Но в тишине и уединении ночи он размышлял, сравнивал, строго испытывал свое сердце и не без ужаса признался себе, что незаметно увлекся на опасный путь, привык к тайной заманчивой борьбе с утонченным кокетством, с пылкой страстью, против которой он всегда должен быть настороже.
Готфрид был энергичной деятельной натурой. Он твердо вознамерился жениться на Жизели, чтобы смирить безумную страсть графини к нему. Узнав, что сердце его занято другой, гордая, прихотливая женщина забудет его, а он найдет в обязанностях мужа и отца ограждение от праздных мыслей.
Ему хотелось обручиться до возвращения Габриэли. И вот однажды, когда Танкред, счастливый полученным позволением, пошел с женою судьи в погреб пробовать сыр и помогать ей снимать сливки с молочных кринок, Готфрид воспользовался своим tete-a-tete с Жизелью, чтобы сделать ей предложение. Простыми, прочувственными словами он спросил ее, согласна ли она быть его женой, матерью его маленькой Лилии, будет ли она довольствоваться трудовой и скромной жизнью, которую он мог ей предложить, причем сообщил ей свои планы на будущее. Жизель слушала его, трепеща от счастья и волнения. Подняв на него свои чудные глаза, полные слез, она сказала тихим голосом:
— Я люблю вас, Готфрид, и ваш ребенок будет мне дорог, как мой собственный. Жить для вас, трудиться, чтобы усладить и украсить ваше существование, — такое огромное счастье, что я не смела никогда о нем мечтать. Не знаю, сумею ли я, простая несведущая девушка, составить ваше счастье, но достигнуть этого будет целью моей жизни.

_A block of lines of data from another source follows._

/-- Every field lies within 21 R477. -/
def Poly.ok (d : Poly) : Bool :=
  d.clean && d.base % 64 == 0 && d.lstride % 64 == 0 && d.pstride % 64 == 0 && d.chain % 16 == 0
    && 4 ≤ d.logn && d.logn ≤ 17 && d.level < 64 && d.lbase < 64 && 1 ≤ d.chlen && d.chlen ≤ 64 && d.lbase + d.level < d.chlen
    && 1 ≤ d.npoly && 4 * d.size ≤ d.lstride && (d.npoly == 1 || d.limbs * d.lstride ≤ d.pstride)

/-- The offset of limb k of polynomial p. -/
def Poly.unit (d : Poly) (p k : Nat) : Nat := d.base + p * d.pstride + k * d.lstride

/-- The units, polynomial by polynomial. -/
def Poly.units (d : Poly) : List (Nat × Nat) :=
  (List.range d.npoly).flatMap fun p => (List.range d.limbs).map fun k => (p, k)

/-- The byte ranges of the units. -/
def Poly.ranges (d : Poly) : List (Nat × Nat) := d.units.map fun e => (d.unit e.1 e.2, d.unit e.1 e.2 + 4 * d.size)

/-- The destination with the shape of a result (21 R479, R483). -/
def Poly.shaped (a s : Poly) : Poly := { a with npoly := s.npoly, lbase := s.lbase, level := s.level, dom := s.dom }

/-- LOGN, CHAIN and CHLEN agree (21 R478). -/
def Poly.sameRing (a b : Poly) : Bool := a.logn == b.logn && a.chain == b.chain && a.chlen == b.chlen

def Poly.sameLevel (a b : Poly) : Bool := a.lbase == b.lbase && a.level == b.level

/-- The residues of a unit. -/
def limbAt (m : Memory) (k : Core) (off n : Nat) : List Nat := (List.range n).map fun j => scratchNat m k (off + 4 * j) 4

def residueBytes (xs : List Nat) : List Byte := xs.flatMap fun x => leBytes 4 x

/-! ## The frame of AB (21 R480–R482) -/

def abOp (w : Nat) : Nat := bits w 27 24

/-- A specifier that names an a-register. -/
def isA (r : Nat) : Bool := 32 ≤ r && r < 48

/-- Phase 1 (21 R480): the operation, D, the descriptors' registers, and the reserved bits of SUB. -/
def abIllegal (op : Nat) (useC : Bool) (subOk : Bool) (w : Nat) : Option CoreFault :=
  require [abOp w == op, isS (fD w), isA (fA w), isA (fB w), if useC then isA (fC w) else fC w == 0, subOk]

/-- What an operation that passes its checks does: its outcome, the bytes written by offset, units to be read, elements regenerated. -/
structure AbResult where
  noncanon : Bool
  writes : List (Nat × List Byte)
  reads : List Effect
  elems : Nat

/-- One operation, as the frame needs it. -/
structure AbPlan where
  /-- The destination in the shape of the result. -/
  dst : Poly
  /-- The first outcome check that fails, 0 where none does. -/
  code : Nat
  /-- Ranges read, each with its alignment (21 R481 step 4). -/
  areas : List Area
  result : Unit → AbResult

/-- The bytes of the result's descriptor that are written: 13, 14 and 16 (21 R479). -/
def Poly.tail (d : Poly) (at_ : Nat) : List (Nat × List Byte) :=
  [(at_ + 13, leBytes 1 d.level), (at_ + 14, leBytes 1 d.lbase), (at_ + 16, leBytes 1 (d.npoly + 4 * d.dom))]

/-- The descriptor at an offset. -/
def State.poly (s : State) (c : CoreId) (at_ : Nat) : Poly := .ofNat (scratchNat s.mem (s.core c) at_ 32)
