def State.ownsCore (s : State) (n : PartId) (c : Nat) : Bool := c < 64 && bitOf (s.coreMask n) c

/-- A coordinate is one of the ranked members of a partition's camp (10 R251; 18 R418). -/
def State.campDie (s : State) (n : PartId) (coord : Nat) : Bool :=
  let t := objGet s none 0x7000 1
  s.campOf n != 0 && s.delivery == .kv2p && bits coord 3 0 ≤ bits t 3 0 && bits coord 7 4 ≤ bits t 7 4 && bits coord 12 8 ≤ bits t 11 8
    && s.coordRank (coord % 2 ^ 13) < objGet s (some n) 0x7100 7

/-- The order of the first failing check of a STREAM_OPEN, 0 where all pass (10 R251). -/
def State.openOrder (s : State) (n : PartId) (c : Command) : Nat :=
  let kind := c.field 23 1
  let remote := bitOf kind 0
  let side := bitOf kind 1
  let geom := c.field 22 1
  let slot := bits geom 2 0
  let size := 2 ^ (slot + 6)
  let off := c.field 24 2 * 64
  let total := size * 2 ^ bits geom 6 4
  let rcore := c.field 21 1
  match s.ctxOf n (c.field 16 4) with
  | none => 1
  | some (_, x) =>
    if x.state != 0 && x.state != 4 then 2
    else if (!(remote && side) && !s.ownsCore n (c.field 20 1)) || (!(remote && !side) && !s.ownsCore n rcore)
        || (remote && !s.campDie n (c.field 26 2)) then 3
    else if 6 < slot || (side && !remote) then 4
    else if remote && !side then 0
    else if off % size != 0 || 0x400000 < off + total || off / 0x20000 != (off + total - 1) / 0x20000
        || s.heldAll (Fin.ofNat 64 rcore) [(off, off + total)] != .owned then 5
    else 0

/-- The order of the first failing check of 09 R226 for a STAGE, 0 where all pass; the target bank is claimed later (12 R297). -/
def State.stageOrder (s : State) (n : PartId) (c : Command) : Nat :=
  let len := c.field 20 4
  let src := c.field 24 8
  let sp := spaceOf src
  if (sp != 1 && sp != 2) || unusedBits src then 3
  else if len == 0 || 131072 < len || spaceSize sp < offsetOf src + len then 5
  else if sp == 1 && !s.hostInside n (offsetOf src) len false then 8
  else if sp == 2 && !s.hbmInside n (offsetOf src) len then 9
  else 0

/-- A local Canopy context number is held (12 R302). -/
def Partition.holdsCtx (p : Partition) (k : Nat) : Bool := p.canopy.any fun e => e.1 == k

/-- The camp's context, which CTX_REL cannot release (12 R305). -/
def State.campCtx (s : State) (n : PartId) (k : Nat) : Bool :=
  (s.parts[n]).canopy.any fun e => e.1 == k && (s.canopy[e.2]).camp

/-- CTX_ACQ of a number held or beyond 7; CTX_REL of one not held, or of the camp's context (12 R297 order 8). -/
def State.ctxBad (s : State) (n : PartId) (c : Command) : Bool :=
  let k := c.field 16 1
  let held := (s.parts[n]).holdsCtx k
  if c.opc == 6 then held || 7 < k else !held || s.campCtx n k

/-- The cores a command needs are not in the state it needs (12 R297 order 4). A START waits for a core that is still CLEARING (16 R370). -/
def State.coreStateBad (s : State) (c : Command) : Bool :=
  (c.opc == 1 && c.named.any fun k => (s.core k).mode != .halted && (s.core k).mode != .clearing) || (c.opc == 2 && c.named.any fun k => (s.core k).mode == .off)

/-- The cause of the first failing check, 0 where all pass (12 R297). -/
def State.commandCause (s : State) (n : PartId) (c : Command) (byte1 : Nat) : Nat :=
  let foreign := c.mask == 0 || c.mask &&& s.coreMask n != c.mask
  if 7 < c.opc || byte1 != 0 || !c.reservedOk then 1
  else if (if c.opc == 1 then c.tok == 0 || objGet s (some n) 0x4010 5 < c.tok else c.tok != 0 || c.run != 0) then 2
  else if ((c.opc == 1 || c.opc == 2) && foreign) || (c.opc == 1 && 16383 < c.field 24 2)
      || (c.opc == 5 && !s.ownsCore n (c.field 16 1)) then 3
  else if s.coreStateBad c then 4
  else if c.opc == 1 && !s.withinShare n c.demand && (c.run == 0 || objGet s none 0x4000 5 < c.run) then 5
  else if c.opc == 4 && s.openOrder n c != 0 then 0x10 + s.openOrder n c
  else if c.opc == 5 && s.stageOrder n c != 0 then 0x20 + s.stageOrder n c
  else if (c.opc == 6 || c.opc == 7) && s.ctxBad n c then 0x30
  else 0

/-! ## The end of a fetch, and admission (12 R297–R299) -/

/-- A fetched command is checked, and refused or handed to admission; a fetch that brought no 64 bytes is tried again. -/
def State.fetchDone (s : State) (n : PartId) (bytes : List Byte) : State :=
  if !(s.parts[n]).fetching then s
  else
    let s := { s with attach := { s.attach with reads := s.attach.reads.filter fun r => r.use != ReadUse.fetch || r.part != n } }
    let s := s.modPart n fun p => { p with fetching := false }
    if bytes.length != 64 then s
    else
      let nx := objGet s (some n) 0x4010 0xE
      let c := commandOf bytes nx (objGet s (some n) 0x4010 0x10) s.arrivals s.tick
      let s := objSet s (some n) 0x4010 0xE ((nx + 1) % max 1 (objGet s (some n) 0x4010 0xB))
      let s := objBump { s with arrivals := s.arrivals + 1 } (some n) 0x4020 7
      match s.commandCause n c (leNat ((bytes.drop 1).take 1)) with
      | 0 => s.meetAdmission n c
      | cause => s.finish n c 3 cause 0 0

/-- COMMAND_FETCH_COMPLETE. -/
def execCommandFetchComplete (n : PartId) (bytes : List Byte) (s : State) : Host.Outcome State Fault Refusal :=
  .next (s.fetchDone n bytes)

/-- ADMISSION_TIMEOUT: the waiting command of a partition completes REFUSED_CAPACITY with WAIT = TMO (12 R299). -/
def execAdmissionTimeout (n : PartId) (s : State) : Host.Outcome State Fault Refusal :=
  match (s.parts[n]).commands.find? fun c => c.stage == .waiting with
  | none => .next s
  | some c => .next (((objBump s (some n) 0x4020 9 c.tmo).finish n { c with waited := c.tmo } 2 1 0 0))

/-! ## Starting commands (12 R296) -/

/-- A core command: START, CORE_RESET, PRESET (12 R295). -/
def Command.isCore (c : Command) : Bool := c.opc == 1 || c.opc == 2 || c.opc == 3

/-- The command of a partition that may start next with an opcode: the first admitted of its kind. A core command starts once it is the
oldest left; a service command once every earlier one has started, while fewer than 8 run (12 R296). -/
def Partition.nextStart (p : Partition) (opc : Nat) : Option Command :=
  let core := opc == 1 || opc == 2 || opc == 3
  match p.commands.find? fun c => c.stage == .admitted && c.isCore == core && c.opc != 0 with
  | some c =>
    if c.opc == opc && (if core then (match p.commands with | d :: _ => d.arrival == c.arrival | [] => false)
      else (p.commands.filter fun d => d.stage == .running && !d.isCore).length < 8) then some c else none
  | none => none

/-- Runs a body on the command that is next to start, where it has the opcode and may start. -/
def State.startNext (s : State) (n : PartId) (opc : Nat) (body : Command → State) : Host.Outcome State Fault Refusal :=
  match (s.parts[n]).nextStart opc with
  | some c => .next (body c)
  | none => .next s

/-- The command runs from now on. -/
def State.nowRuns (s : State) (n : PartId) (c : Command) : State := s.modCommand n c.arrival fun c => { c with stage := .running }

/-! ## The commands (12 R302) -/

/-- CMD_NOP completes at admission. -/
def execCmdNop (n : PartId) (s : State) : Host.Outcome State Fault Refusal :=
  match (s.parts[n]).commands.find? fun c => c.opc == 0 && c.stage == .admitted with
  | some c => .next (s.finish n c c.outcome 0 0 0)
  | none => .next s

/-- A Porter channel of the partition writes the program memory of a core a START names (09 R227). -/
def State.progBusy (s : State) (n : PartId) (c : Command) : Bool :=
  (s.coresOf n).any fun k => (s.core k).chans.toList.any fun ch =>
    ch.state.isActive && spaceOf ch.regs.dstAddr == 3 && bitOf c.mask (bits ch.regs.dstAddr 37 32)

/-- A core leaves HALTED with PC = entry and s0–s3 = the arguments (06 R143). -/
def Core.started (k : Core) (c : Command) : Core :=
  let arg (i : Nat) : W64 := BitVec.ofNat 64 (c.field (32 + 8 * i) 8)
  { k with
    mode := .running, pc := c.field 24 2 % 16384
    sreg := (((k.sreg.set (0 : Fin 32) (arg 0)).set (1 : Fin 32) (arg 1)).set (2 : Fin 32) (arg 2)).set (3 : Fin 32) (arg 3)
    power := { k.power with state := 0 } }

/-- A named core still clears after it powered up, or a bank of the partition clears after its reset: the START waits (08 R217; 16 R370). -/
def State.startWaits (s : State) (n : PartId) (c : Command) : Bool :=
  (c.named.any fun k => (s.core k).mode == .clearing) ||
    (s.coresOf n).any fun m => (List.finRange 32).any fun b => match s.bank m b with | .clearing (.core _) => true | _ => false

/-- START: the named cores leave HALTED (12 R302; 06 R143). -/
def execStart (n : PartId) (s : State) : Host.Outcome State Fault Refusal :=
  s.startNext n 1 fun c =>
    if s.progBusy n c || s.startWaits n c then s
    else if s.coreStateBad c then s.finish n c 3 4 0 0
    else c.named.foldl (fun (s : State) (k : CoreId) => s.modCore k fun q => q.started c) (s.nowRuns n c)

/-- START_COMPLETE: every named core is HALTED, or the START has ended otherwise, and no Porter channel of the partition is active
(12 R302, 09 R246). -/
def execStartComplete (n : PartId) (s : State) : Host.Outcome State Fault Refusal :=
  match (s.parts[n]).runningStart with
  | none => .next s
  | some c =>
    if s.channelsRun n then .next s
    else match c.ended with
      | some (outcome, cause, detail) => .next (s.finish n c outcome cause detail (s.startResult c))
      | none => .next (if c.named.all fun k => (s.core k).mode == .halted then s.endStart n c.outcome 0 0 else s)

/-- RUN_BOUND_EXPIRY: the named cores stop, the START ends ABORTED with RUN_LIMIT (12 R300). -/
def execRunBoundExpiry (n : PartId) (s : State) : Host.Outcome State Fault Refusal :=
  match (s.parts[n]).runningStart with
  | none => .next s
  | some c =>
    if c.run == 0 || c.ended.isSome then .next s
    else
      let s := c.named.foldl (fun (s : State) (k : CoreId) => let (s, ev) := s.stopCore k; s.nanReport k ev) s
      let s := s.retryAll
      .next (postEvent (s.endStart n 5 2 0) 3 (some n) none c.cid)

/-- CORE_RESET: the core reset of 06 R163 on each named core. -/
def execCoreReset (n : PartId) (s : State) : Host.Outcome State Fault Refusal :=
  s.startNext n 2 fun c =>
    if s.coreStateBad c then s.finish n c 3 4 0 0
    else ((c.named.foldl (fun (s : State) (k : CoreId) => s.resetCore k) s).retryAll).finish n c c.outcome 0 0 0

/-- PRESET: the partition reset, whose record is the reset record. -/
def execPreset (n : PartId) (s : State) : Host.Outcome State Fault Refusal :=
  s.startNext n 3 fun _ => s.partitionReset n true

/-- The context a STREAM_OPEN opens (10 R248, R251). -/
def openedCtx (n : PartId) (c : Command) : Ctx :=
  let kind := c.field 23 1
  let remote := bitOf kind 0
  let side := bitOf kind 1
  let geom := c.field 22 1
  let far := c.field 26 2
  { Ctx.reset with
    state := 1, remote := remote, side := side, part := n.val, score := c.field 20 1, rcore := c.field 21 1
    ring := if remote && !side then 0 else c.field 24 2, far := far
    slotExp := bits geom 2 0, depthExp := bits geom 6 4
    cred := if remote && side then BitVec.ofNat 16 far else BitVec.ofNat 16 (2 ^ bits geom 6 4)
    clearing := true }

/-- STREAM_OPEN: the context opens; VALID clears in every slot header (10 R251). -/
def execStreamOpen (n : PartId) (s : State) : Host.Outcome State Fault Refusal :=
  s.startNext n 4 fun c =>
    match s.openOrder n c with
    | 0 =>
      match s.ctxOf n (c.field 16 4) with
      | some (key, _) =>
        let x := openedCtx n c
        let s := ((s.nowRuns n c).dropTraffic n (c.field 16 4)).setCtx key x
        if x.remote && !x.side then s else s.clearRing x
      | none => s
    | o => s.finish n c 3 (0x10 + o) 0 0

/-- STREAM_OPEN_CLEAR_DONE: the ring headers are clear and the oldest running STREAM_OPEN completes (12 R302). -/
def execStreamOpenClearDone (n : PartId) (s : State) : Host.Outcome State Fault Refusal :=
  match (s.parts[n]).commands.find? fun c => c.opc == 4 && c.stage == .running with
  | none => .next s
  | some c =>
    match s.ctxOf n (c.field 16 4) with
    | some (key, x) => .next ((s.setCtx key { x with clearing := false }).finish n c c.outcome 0 0 0)
    | none => .next s

/-- STAGE: the ring engine claims a bank for the target core (12 R302; 08 R204). -/
def execStage (n : PartId) (s : State) : Host.Outcome State Fault Refusal :=
  s.startNext n 5 fun c => (s.nowRuns n c).ringNext n

/-- The reads of the ring engine's STAGE are over. -/
def State.endStageReads (s : State) (n : PartId) : State :=
  { s with attach := { s.attach with reads := s.attach.reads.filter fun r => !(r.use == .stage && r.part == n) } }

/-- A STAGE whose copy meets a bus error ends FAULTED and returns its bank, and the ring engine goes on (12 R302, R304; 09 R239). -/
def State.stageFails (s : State) (n : PartId) (c : Command) (m : CoreId) (b : BankIx) (kind addr : Nat) : State :=
  let src := c.field 24 8
  let s := (s.noteReadError (some n) kind).recordBusError c.target (spaceOf src) kind addr
  let s := postEvent s 0x10 (some n) (some c.target) (addr % 2 ^ 60 + kind * 2 ^ 60)
  let s := (s.abandonReads fun r => r.use == .stage && r.part == n).clearBank m b .pool
  (s.finish n c 4 0 (0x10 * 2 ^ 8 + kind % 256 * 2 ^ 16) 0).stageAsk n 1024

/-- The bytes of SRC stand in the STAGED bank: its handover begins (08 R207). -/
def State.stageFilled (s : State) (n : PartId) (c : Command) (m : CoreId) (b : BankIx) : State :=
  ({ (s.endStageReads n).wakeCore m with handovers := s.handovers ++ [Handover.mk m b none c.target (.ring n) false false 0 0 []] }).stageAsk n 1024
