/-- Epochs e are discarded on every core of the partition, and on its streams (19 R443). -/
def State.epochsDiscard (s : State) (n : PartId) (e : W32) : State :=
  let cs := s.epochCores n e
  let s := s.streamsDiscard n none e
  let s := cs.foldl (fun (s : State) (c : CoreId) => let (s, ev) := s.discardCore c true; s.nanReport c ev) s
  ((s.coresOf n).foldl (fun (s : State) (c : CoreId) =>
    s.modCore c fun k => if k.inEpoch e && k.halts then k.epochEnds else k) s).retryAll

/-! ## CREDs retire (18 R421, R423) -/

/-- An element of the root's value as the destination slot takes it (03 R72, R73). -/
def deliverElem (e : Int × Nat) : HElem :=
  if e.2 < 2 then let v := clampInt (-maxV) maxV e.1; ⟨v, if v != e.1 then 1 else e.2⟩ else ⟨e.1, e.2⟩

/-- A tile is delivered into a slot: its elements, the reduction's anchor, SAT, NF and NF_POS (18 R421; 03 R73, R87). -/
def State.deliverTile (s : State) (c : CoreId) (dest : SlotIx) (anchor : Int) (vals : List (Int × Nat)) : State :=
  let es := vals.zipIdx.map fun e => (e.2, deliverElem e.1)
  let m := es.foldl (fun (m : Memory) (e : Nat × HElem) => hearthSet m c dest e.1 e.2) s.mem
  ({ s with mem := m }).modCore c fun k => k.modSlot dest fun h =>
    { es.foldl (fun (h : HSlot) (e : Nat × HElem) => h.mark ⟨e.2.st == 1, decide (2 ≤ e.2.st), false⟩ e.1) h with anchor := anchor }

/-- The AMX register of a delivered maximum, live and in the snapshot of an epoch opened after the CRED; NF is kept (19 R444). -/
def Core.credAmx (k : Core) (w : CredWait) (v : Nat) : Core :=
  let n : Fin 8 := Fin.ofNat 8 w.axn
  let put (a : Vector Amx 8) : Vector Amx 8 := a.set n { a[n] with amax := v }
  let k := { k with amx := put k.amx }
  match w.outer, k.epoch.snapshot with
  | true, some q => { k with epoch := { k.epoch with snapshot := some { q with amx := put q.amx } } }
  | _, _ => k

/-- A CRED takes the root's value and OREG = DONE; a NaN in a tile raises the first-NaN event (18 R421). -/
def State.credDone (s : State) (c : CoreId) (w : CredWait) (anchor : Int) (v : CVal) : State :=
  let s := match v with
    | .tile vals => s.deliverTile c (Fin.ofNat 64 w.dest) anchor vals
    | .word x => s.modCore c fun k => if w.mode == 1 then k.credAmx w x else k.credWrite w w.sreg (BitVec.ofNat 64 x)
    | .vote b => s.modCore c fun k => k.credWrite w (48 + w.sreg % 8) (if b then 1 else 0)
    | .nothing => s
  let s := s.modCore c fun k => { k.credWrite w w.oreg 0 with creds := k.creds.filter fun q => q != w }
  match v with
  | .tile vals =>
    match vals.findIdx? fun e => e.2 == 3 with
    | some el => s.nanReport c [(w.pc, w.tag, 4, w.dest, el)]
    | none => s
  | _ => s

/-- A CRED ends with an outcome; unequal anchors are the Hearth fault of its own PC on a core that ran (18 R423, 03 R73). -/
def State.credEnds (s : State) (c : CoreId) (w : CredWait) (code : Nat) (ran : Bool) : State :=
  if code == anchorFail then
    let s := s.modCore c fun k => { k with creds := k.creds.filter fun q => q != w }
    if ran then s.takeFaultAt c (hearthFault 2 w.slot) w.pc w.tag else s
  else s.modCore c fun k => k.credsEnd (fun q => q == w) code

/-- Every CRED of a reduction on this die retires, the lowest core first (a Canopy result wakes a napping core, 16 R363): the fault of one core stops no other that faults with it
(06 R159, R161). -/
def State.credsRetire (s : State) (i : Fin 8) (r : Reduction) (code : Nat) (v : CVal) : State :=
  let ran (c : CoreId) : Bool := (s.core c).mode == .running || (s.core c).mode == .waiting
  ((List.finRange 64).filter fun c => r.issued.any fun e => e.1 == c).foldl (fun (t : State) (c : CoreId) =>
    let t := t.wakeCore c
    match (t.core c).creds.find? fun w => w.ctx == i.val && w.rseq == r.rseq with
    | some w => if code == 0 then t.credDone c w r.anchor v else t.credEnds c w code (ran c)
    | none => t) s

/-! ## Unresolved steps, commit points, skip points (19 R441, R445, R446) -/

/-- Step N is unresolved (19 R441); while a step is unresolved a further failure adds nothing. -/
def State.stepUnresolved (s : State) (n : PartId) (step : Nat) : State :=
  if (s.parts[n]).train.unresolved then s
  else
    let e : W32 := BitVec.ofNat 32 (step + 1)
    let s := s.modPart n fun p => { p with train := { p.train with unresolved := true } }
    let sum := s.sumOf n step
    let s := (s.setBlock n (withField (withField (s.block n) 0 4 step) 8 1 4)).writeStepBlock n
    let s := ((s.walkAll n step false).closeRecord n step 4 sum).stepBoundary n
    let s := s.epochsDiscard n e
    let s := (objBump s (some n) 0x8010 8).noteChange (some n) 0x8010 3
    s.controlBoundary n

/-- A COMMIT verdict of step N, its six actions (19 R445). -/
def State.stepCommitted (s : State) (n : PartId) (i : Fin 8) (r : Reduction) (step : Nat) : State :=
  let v := s.block n
  let grow := if blkGspec v != blkGexp v then 0 else blkGrow v + 1
  let sum := s.sumOf n step
  let b := withField (withField (withField (withField v 0 4 step) 4 4 step) 8 1 1) 9 1 (1 - blkMbuf v)
  let b := withField (withField b 12 4 grow) 10 1 (s8 (blkGspec v))
  let s := (s.setBlock n b).writeStepBlock n
  let s := s.walkAll n step true
  let s := ((s.closeRecord n step 1 sum).openRecord n ((step + 1) % 2 ^ 32)).stepBoundary n
  let s := s.raiseStepno n ((step + 1) % 2 ^ 32)
  let s := (s.epochsCommit n (BitVec.ofNat 32 (step + 1))).credsRetire i r 0 (.vote false)
  let s := (objBump s (some n) 0x8010 6).dutySwitch (some n) 2
  let s := if (s.parts[n]).train.stashOver then s.dutySwitch (some n) 3 else s
  let s := s.startStash n step
  if (s.parts[n]).train.stash.isNone then s.dutySwitch (some n) 3 else s

/-- A SKIP verdict of step N with its code, its five actions (19 R446). -/
def State.stepSkipped (s : State) (n : PartId) (i : Fin 8) (r : Reduction) (step code : Nat) : State :=
  let v := s.block n
  let g := s8 (max (blkGexp v - 1) (signed 8 (s.parts[n]).train.floor))
  let sum := s.sumOf n step
  let b := withField (withField (withField v 0 4 step) 8 1 code) 16 4 (blkSkips v + 1)
  let b := withField (withField (withField b 10 1 g) 11 1 g) 12 4 0
  let s := (s.setBlock n b).writeStepBlock n
  let s := s.walkAll n step false
  let s := ((s.closeRecord n step code sum).openRecord n ((step + 1) % 2 ^ 32)).stepBoundary n
  let s := s.raiseStepno n ((step + 1) % 2 ^ 32)
  let e : W32 := BitVec.ofNat 32 (step + 1)
  let hit := (s.epochCores n e).length
  let s := (s.credsRetire i r 0 (.vote true)).epochsDiscard n e
  let s := objBump (objBump s (some n) 0x8010 7) (some n) 0x8010 9 hit
  let s := if code == 3 then objBump s (some n) 0x5200 9 else s
  s.controlBoundary n

/-- The verdict of a step is applied (19 R440 stage 4): the objects written during the step come into force first (19 R447). -/
def State.applyVerdict (s : State) (n : PartId) (i : Fin 8) (r : Reduction) (step : Nat) (v1 v2 : Bool) : State :=
  let s := s.latchStepConfig n
  if !v1 && !v2 then s.stepCommitted n i r step
  else s.stepSkipped n i r step (if v1 || s.normWasBad n step then 2 else 3)

/-! ## The end of a reduction on this die (18 R420, R423) -/

/-- The root's outcome goes down to every die a child came from; MEMBER_LOST is each die's own (18 R420, R423). -/
def State.passDown (s : State) (n : PartId) (ranks : List Nat) (r : Reduction) (level code : Nat) (v : CVal) : State :=
  if code == 4 then s
  else ranks.foldl (fun (s : State) (k : Nat) => s.sendCanopy n 0x11 k (r.body level 0 code (if code == 0 then v else .nothing))) s

/-- A reduction leaves its context and counts (18 R427). -/
def State.reductionOver (s : State) (n : PartId) (i : Fin 8) (r : Reduction) (code : Nat) : State :=
  let x := s.canopy[i]
  let s := s.setCanopy i { x with
    reds := x.reds.filter fun q => q.rseq != r.rseq
    settled := max x.settled (r.rseq + 1)
    ended := if code == 0 then x.ended else (r.rseq, code) :: x.ended }
  objBump s (some n) 0x7100 (if code == 0 then 2 else 3)

/-- A camp vote's latency is recorded: a free value (log 41). -/
def State.voteTimed (s : State) (n : PartId) (i : Fin 8) (r : Reduction) : State :=
  if (s.canopy[i]).camp && r.mode == 3 then
    let (k, s) := s.drawFree
    objSet s (some n) 0x7100 4 (Config.voteLatency k).toNat
  else s

/-- A reduction ends with an outcome other than DONE: its CREDs, then what it does to its step (18 R423; 19 R441). -/
def State.reductionFails (s : State) (n : PartId) (i : Fin 8) (r : Reduction) (code : Nat) : State :=
  let step := s.isStep n i r
  let s := s.passDown n r.children r (rootLevel r.nchunk) code .nothing
  let s := s.passDown n r.skipChildren r 0x80 code .nothing
  let s := (s.reductionOver n i r code).credsRetire i r code .nothing
  match step, r.step with
  | true, some k => s.stepUnresolved n k
  | _, _ => s

/-! ## The SKIP round (19 R440 stages 2 and 3) -/

/-- A node of the SKIP round's tree over the ranks. -/
def Reduction.skipNode (r : Reduction) (l m : Nat) : Option Bool :=
  (r.skipNodes.find? fun e => e.1 == l && e.2.1 == m).map fun e => e.2.2

/-- The nodes of the SKIP round a rank can evaluate by now. -/
def Reduction.skipGrow (rank m : Nat) (r : Reduction) : Reduction :=
  (List.range (rootLevel m)).foldl (fun (r : Reduction) (l0 : Nat) =>
    let l := l0 + 1
    let j := rank / 2 ^ l
    if rank % 2 ^ l != 0 || (r.skipNode l j).isSome then r
    else match r.skipNode l0 (2 * j), r.skipNode l0 (2 * j + 1) with
      | some x, some y => { r with skipNodes := r.skipNodes ++ [(l, j, x || y)] }
      | some x, none => if m ≤ (2 * j + 1) * 2 ^ l0 then { r with skipNodes := r.skipNodes ++ [(l, j, x)] } else r
      | none, _ => r) r

/-- The node this rank sends up, once it has it. -/
def Reduction.skipToSend (rank m : Nat) (r : Reduction) : Option (Nat × Nat × Bool) :=
  r.skipNodes.find? fun e => e.2.1 % 2 == 1 && e.2.1 * 2 ^ e.1 == rank && e.1 < rootLevel m && !r.skipSent.contains (e.1, e.2.1)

Тронутый и признательный Готфрид привлек к себе и поцеловал свою невесту, давая себе мысленно клятву любить ее неизменно и энергично, отогнать прочь обаятельный образ, который пытался возникать между ним и русой головкой Жизели. В тот же вечер он заявил судье и его жене, что просит руки их племянницы. Предложение было с радостью принято. Молодой человек просил их только сохранить это в тайне, пока он не сообщил о своем намерении графу. Они обещали, и, таким образом, никто, даже Танкред, не узнал о важном событии, происшедшем в жизни воспитателя.
Отсутствие графа было более продолжительно, чем предполагали, и лишь через три недели он приехал с женой, с сыном и молодым итальянским художником, приглашенным, чтобы написать несколько портретов для фамильной галереи.
Арно казался печальней и еще бледней, чем месяц тому назад. Отец его был мрачен, озабочен и раздражителен. Неудовольствие его достигло крайних пределов, когда он узнал, что дон Рамон де Морейра, от которого он надеялся, наконец, отделаться, приобрел себе недалеко от Рекенштейна имение, где уже шли деятельные приготовления к его приезду.
Что касается Габриэли, она тоже побледнела, была нервна, утомлена и равнодушна. Готфрида она приняла холодно и, казалось, едва замечала его. Единственный человек, который, по-видимому, забавлял ее немного, был живописец; его блестящий разговор, исполненный интереса, изящные, приличные манеры делали его присутствие в доме приятным.
Гвидо Серрати — так звали итальянца — был красивый молодой человек, лет около 30. Его правильное лицо имело несомненное сходство с портретом Цезаря Борджиа, писанным Рафаэлем; но его утомленные черты, несколько преждевременных морщин в углах рта показывали, что он не был чужд и буйных страстей той же исторической личности, на которую так походил своей наружностью.